━━━ The records

-- ==== Sys2Proof/Machine/Maintain.lean ====
section
/-!
DEFINITION. The upkeep of shards (chapter 4): COMPACT, REPAIR_CTL, REPAIR_ENTRY, REPAIR_SWEEP, FREE_LIST_SCAN, and the
shelves: SHELF_BUILD, SHELF_COPY_DONE, SHELF_REPLAY, SHELF_SWAP, SHELF_RETIRE.
-/

namespace Sys2Proof.Machine

/-- The shard a command names by COLL_ID (0–1) and SHARD (2–3), in a collection of its tenant. -/
def namedShard (s : State) (p : Fin 4) (c : Cmd) : Option Shard :=
  if (tenantDesc s c 0).isSome then shardOf s p (par c 0 2) (par c 2 2) else none

/-- The same for the shelf commands, which may name a shard that has a next record alone. -/
def namedShelf (s : State) (p : Fin 4) (c : Cmd) : Option Shard :=
  if (tenantDesc s c 0).isSome then shardAny s p (par c 0 2) (par c 2 2) else none

/-- Whether a command names a collection of its tenant but a shard that is not held here. -/
def shardMissing (s : State) (p : Fin 4) (c : Cmd) : Bool := (tenantDesc s c 0).isSome && (namedShard s p c).isNone

/-! ### Compaction (R141, R142) -/

/-- Slots eligible for reclaim: a sweep both began and ended after the Bell at which the tombstone became visible (R142).
A slot with a reclaim already staged is not named twice. -/
def eligible (s : State) (p : Fin 4) (h : Shard) : List Nat :=
  ((h.tombs.filter fun t => h.sweeps != 0 && decide (t.2 ≤ h.lastSweepBegan)).map (·.1)).filter fun slot =>
    !((psys s p).stage.any fun x => x.coll == h.coll && x.shard == h.idx && x.shelf == h.shelf &&
      x.node == rBase h.cur + slot && (match x.edit with | .tag _ false _ => true | _ => false))

/-- Some m elements of a list, which ones being free from `seed` on. -/
def pickSome {α : Type} (seed : Nat) : Nat → List α → List α
  | 0, _ => []
  | m + 1, l =>
    let i := if l.length ≤ 1 then 0 else Config.pick seed l.length % l.length
    match l[i]? with
    | none => []
    | some x => x :: pickSome (seed + 1) m (l.eraseIdx i)

/-- COMPACT (0x0405): a Cellar shard, or one not held here, is refused (R144). -/
def specCompact : OpSpec :=
  { len := fun _ _ _ => 16, bound := fun s _ c => (tenantDesc s c 0).isSome, body := fun _ _ _ => 16
    range := fun s p c => firstBad [
      (shardMissing s p c || (namedShard s p c).any fun h => rPlacement h.cur == 1, 66), (par c 4 4 != 0, 68)]
    zero := fun s p c => if par c 8 8 = 0 then
        some (natLE 8 0 ++ natLE 8 (match namedShard s p c with | some h => (eligible s p h).length | none => 0)) else none }

/-- COMPACT (R141, R142): eligible slots reclaimed by staged writes, within the entries the frame may still commit (R135);
it goes on in later frames until MAX_SLOTS are reclaimed or none is eligible. -/
def cmdCompact (p : Fin 4) (ref : Nat) : Upd :=
  withCmd p ref 0x0405 fun c => .read fun s =>
    match namedShard s p c with
    | none => postPlain p c stNotBound 0
    | some h =>
      let g := graphOf s h h.shelf
      let el := eligible s p h
      let room := 4096 - (psys s p).committedN
      let take := pickSome (opKey s.sys.free) (min room (min (par c 8 8 - c.aux) el.length)) el
      let done := c.aux + take.length
      .seq [.sys (fun y => { y with free := y.free + 1 }),
        commitEdits p g ref take.length (take.flatMap fun slot =>
          [(rBase g.rcd + slot, .tag (((tagOf s g.rcd g.codeBytes (rBase g.rcd + slot)).gen + 1) % 256) false false),
           (rBase g.rcd + slot, .clearEdges)]),
        if done = par c 8 8 ∨ take.length = el.length then
          postReply p c stOk 0 (natLE 8 done ++ natLE 8 (el.length - take.length)) 0
            (if done = 0 then 0 else frameNow s + 1)
        else cmdMod p ref fun c => { c with aux := done }]

/-! ### Repair (R145 to R147) -/

/-- REPAIR_CTL (0x040A). -/
def specRepairCtl : OpSpec :=
  { len := fun _ _ _ => 16, bound := fun s _ c => (tenantDesc s c 0).isSome, body := fun _ _ _ => 32
    range := fun s p c => firstBad [(shardMissing s p c, 66), (decide (1 < par c 4 1), 68), (par c 5 3 != 0, 69),
      (par c 4 1 == 1 && decide (16384 < par c 8 2), 72), (par c 10 6 != 0, 74)] }

/-- REPAIR_CTL (Table 4.11): RATE set with SET, and the state of repair read. -/
def cmdRepairCtl (p : Fin 4) (ref : Nat) : Upd :=
  withCmd p ref 0x040A fun c => .read fun s =>
    match namedShard s p c with
    | none => postPlain p c stNotBound 0
    | some h =>
      let rate := if par c 4 1 = 1 then par c 8 2 else h.rate
      .seq [shardMod p h.coll h.idx fun h => { h with rate },
        postReply p c stOk 0 (natLE 2 rate ++ zeros 2 ++ natLE 4 h.sweeps ++ natLE 8 h.sweepPos ++
          natLE 4 (psys s p).repair.length ++ natLE 4 (psys s p).repairDropped ++ natLE 8 h.tombs.length)]

/-- The walk that relinks a node (R145): a class-3 insert walk on the node's current code, on a shard's graph or on its entry layer. -/
def relinkWalk (s : State) (g : Graph) (d : Bytes) (node : Nat) (slots : List Nat) : Walk :=
  { id := slots.headD 0, why := .relink node, ref := 0, state := .queued, spot := .steward, started := false, cls := 3, tenant := g.tenant,
    coll := g.coll, shard := g.shard, rcd := g.rcd, shelf := g.shelf, width := dWidth d, beam := dBeam d,
    maxExpand := dMaxExpand d, maxFrames := 0, entryBeam := dEntryBeam d, batchWin := dBatchWin d,
    pageWin := dPageWin d, hub := false, seeds := [], query := memBytes s (codeAddr g.rcd g.codeBytes node) g.codeBytes,
    queue := [], filter := [], flight := [], layer := none, stop := 0, accFrame := frameNow s, admFrame := 0, slots,
    expansions := 0, compared := 0, suppressed := 0, stale := 0, transit := 0, parks := 0, degree := dDegree d,
    codeBytes := dCodeBytes d, refine := false, refineDepth := 0, refineFmt := 0, refineGroup := 32, refineDim := 0,
    metric := 1, k := 0, payload := false, qrefine := [] }

/-- The graph a repair entry is for: a shard's current shelf, or its entry layer where it has one. -/
def repairGraph (s : State) (h : Shard) (layer : Bool) : Option Graph :=
  if layer then (if rLayer h.cur then some (graphOf s h (2 + h.shelf)) else none) else some (graphOf s h h.shelf)

/-- REPAIR_ENTRY (R145): the oldest entry of the repair list: remove (u, g) on v, or the node's relink walk queued. It
waits while repair has no entry left to commit in the frame, or no walk context is free. -/
def cmdRepairEntry (p : Fin 4) : Upd :=
  .read fun s =>
    let pop : Upd := .part p fun y => { y with repair := y.repair.drop 1 }
    match (psys s p).repair with
    | [] => .skip
    | .stale coll shard layer v u g :: _ =>
      match (shardOf s p coll shard).bind fun h => repairGraph s h layer with
      | none => pop
      | some gr => .when (repairRoom s p != 0)
          (.seq [pop, .when (inShard gr.rcd v) (commitEdits p gr 0 1 [(v, .remove u g)])])
    | .relink coll shard layer node :: _ =>
      match (shardOf s p coll shard).bind fun h => repairGraph s h layer, collOf s coll with
      | some g, some x =>
        let t := tagOf s g.rcd g.codeBytes node
        if rPlacement g.rcd = 1 ∨ !t.live ∨ t.tomb then pop
        else match takeSlots s p x.tenant (slotsFor (dBeam x.desc) (dCodeBytes x.desc)) with
          | none => .skip
          | some slots => .seq [pop,
              .part p (fun y => { y with walks := y.walks ++ [relinkWalk s g x.desc node slots] }), placeWalks p]
      | _, _ => pop

/-- The neighbour of tombstoned `t` that takes its place in a record: live, not tombstoned, absent from the record and
nearest to the record's own code (R146); free among equally near ones. -/
def swapFor (s : State) (g : Graph) (seed v t : Nat) (own : List (Nat × Nat)) : Option (Nat × Nat) :=
  let es := edgesOf (memBytes s (nodeAddr g.rcd g.deg g.codeBytes t) (nodeLen g.rcd g.deg g.codeBytes)) g.deg
  let ok := es.filter fun e =>
    let k := tagOf s g.rcd g.codeBytes e.1
    inShard g.rcd e.1 && k.live && !k.tomb && k.gen == e.2 && !(own.any (·.1 == e.1)) && e.1 != v
  let best := ok.foldl (fun a e => min a (g.dist s v e.1)) 0x10000
  let near := ok.filter fun e => g.dist s v e.1 == best
  if near.length ≤ 1 then near.head? else near[Config.pick seed near.length % near.length]?

/-- What the sweep does to one record's edges (R146). -/
def sweepEdits (s : State) (g : Graph) (seed v : Nat) : List Edit :=
  let own := edgesOf (memBytes s (nodeAddr g.rcd g.deg g.codeBytes v) (nodeLen g.rcd g.deg g.codeBytes)) g.deg
  (own.foldl (fun (a : List Edit × List (Nat × Nat)) e =>
    let k := tagOf s g.rcd g.codeBytes e.1
    if !(inShard g.rcd e.1) || !k.live || k.gen != e.2 then (a.1 ++ [.remove e.1 e.2], a.2)
    else if k.tomb then
      match swapFor s g (seed + a.1.length) v e.1 a.2 with
      | some w => (a.1 ++ [.swap e.1 e.2 w.1 w.2], a.2 ++ [w])
      | none => (a.1 ++ [.remove e.1 e.2], a.2)
    else a) ([], own)).1

/-- One record of a sweep, and the sweep's beginning and end; it waits while repair has no entry left to commit. -/
def sweepOne (p : Fin 4) (coll shard : Nat) : Upd :=
  .read fun s =>
    match shardOf s p coll shard with
    | none => .skip
    | some h =>
      if repairRoom s p = 0 then .skip
      else
        let g := graphOf s h h.shelf
        let v := rBase h.cur + h.sweepPos
        let na := nodeAddr g.rcd g.deg g.codeBytes v
        let n := frameNow s
        .seq [.part p fun y => { y with swept := y.swept + 1 },
          match poisonIn s na (nodeLen g.rcd g.deg g.codeBytes) with
          | some l => memErr .poison p (sourceCode .steward) l
          | none => .seq [.sys (fun y => { y with free := y.free + 1 }),
              commitEdits p g 0 1 ((sweepEdits s g (opKey s.sys.free) v).map (v, ·))],
          shardMod p coll shard fun h =>
            let h := if h.sweepPos = 0 then { h with sweepFrame := n } else h
            if h.sweepPos + 1 < rCap h.cur then { h with sweepPos := h.sweepPos + 1 }
            else { h with sweepPos := 0, sweeps := (h.sweeps + 1) % 2 ^ 32, lastSweepBegan := h.sweepFrame, lastSweepEnded := n }]

/-- Several records of a sweep. -/
def sweepMany (p : Fin 4) (coll shard : Nat) : Nat → Upd
  | 0 => .skip
  | n + 1 => .seq [sweepOne p coll shard, sweepMany p coll shard n]

/-- REPAIR_SWEEP (R146): records of a Loft or Pantry shard, as many as leave the partition's sweeps within the shard's RATE in this
frame. -/
def cmdRepairSweep (p : Fin 4) (coll shard : Nat) : Upd :=
  .read fun s =>
    match shardOf s p coll shard with
    | none => .skip
    | some h => .when (rPlacement h.cur != 1) (sweepMany p coll shard (h.rate - (psys s p).swept))

/-- FREE_LIST_SCAN (R143): the next n slots' tags; a slot whose tag is not LIVE is free, and one that is tombstoned counts
as seen so in this frame. A tag that reads as poison frees nothing. -/
def cmdFreeListScan (p : Fin 4) (coll shard n : Nat) : Upd :=
  .read fun s =>
    match shardOf s p coll shard with
    | none => .skip
    | some h =>
      let g := graphOf s h h.shelf
      let slots := (List.range (min n (rCap h.cur - h.scanPos))).map (h.scanPos + ·)
      let bad := slots.filterMap fun k => poisonIn s (tagAddr g.rcd g.codeBytes (rBase g.rcd + k)) 2
      let ok := slots.filter fun k => (poisonIn s (tagAddr g.rcd g.codeBytes (rBase g.rcd + k)) 2).isNone
      let tag (k : Nat) : Tag := tagOf s g.rcd g.codeBytes (rBase g.rcd + k)
      .seq [.each bad fun l => memErr .poison p (sourceCode .steward) l,
        shardMod p coll shard fun h => { h with
          scanPos := h.scanPos + slots.length
          free := h.free ++ ok.filter fun k => !(tag k).live && !(h.free.contains k)
          tombs := (ok.filter fun k => (tag k).live && (tag k).tomb && !(ahas h.tombs k)).foldl
            (fun m k => aset m k (frameNow s)) h.tombs }]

━━━━━━

Using the data above, reproduce exactly the lines from the line that contains "let rate := if" through the line that contains "layer v u g :: _ =>", including both.

      let rate := if par c 4 1 = 1 then par c 8 2 else h.rate
      .seq [shardMod p h.coll h.idx fun h => { h with rate },
        postReply p c stOk 0 (natLE 2 rate ++ zeros 2 ++ natLE 4 h.sweeps ++ natLE 8 h.sweepPos ++
          natLE 4 (psys s p).repair.length ++ natLE 4 (psys s p).repairDropped ++ natLE 8 h.tombs.length)]

/-- The walk that relinks a node (R145): a class-3 insert walk on the node's current code, on a shard's graph or on its entry layer. -/
def relinkWalk (s : State) (g : Graph) (d : Bytes) (node : Nat) (slots : List Nat) : Walk :=
  { id := slots.headD 0, why := .relink node, ref := 0, state := .queued, spot := .steward, started := false, cls := 3, tenant := g.tenant,
    coll := g.coll, shard := g.shard, rcd := g.rcd, shelf := g.shelf, width := dWidth d, beam := dBeam d,
    maxExpand := dMaxExpand d, maxFrames := 0, entryBeam := dEntryBeam d, batchWin := dBatchWin d,
    pageWin := dPageWin d, hub := false, seeds := [], query := memBytes s (codeAddr g.rcd g.codeBytes node) g.codeBytes,
    queue := [], filter := [], flight := [], layer := none, stop := 0, accFrame := frameNow s, admFrame := 0, slots,
    expansions := 0, compared := 0, suppressed := 0, stale := 0, transit := 0, parks := 0, degree := dDegree d,
    codeBytes := dCodeBytes d, refine := false, refineDepth := 0, refineFmt := 0, refineGroup := 32, refineDim := 0,
    metric := 1, k := 0, payload := false, qrefine := [] }

/-- The graph a repair entry is for: a shard's current shelf, or its entry layer where it has one. -/
def repairGraph (s : State) (h : Shard) (layer : Bool) : Option Graph :=
  if layer then (if rLayer h.cur then some (graphOf s h (2 + h.shelf)) else none) else some (graphOf s h h.shelf)

/-- REPAIR_ENTRY (R145): the oldest entry of the repair list: remove (u, g) on v, or the node's relink walk queued. It
waits while repair has no entry left to commit in the frame, or no walk context is free. -/
def cmdRepairEntry (p : Fin 4) : Upd :=
  .read fun s =>
    let pop : Upd := .part p fun y => { y with repair := y.repair.drop 1 }
    match (psys s p).repair with
    | [] => .skip
    | .stale coll shard layer v u g :: _ =>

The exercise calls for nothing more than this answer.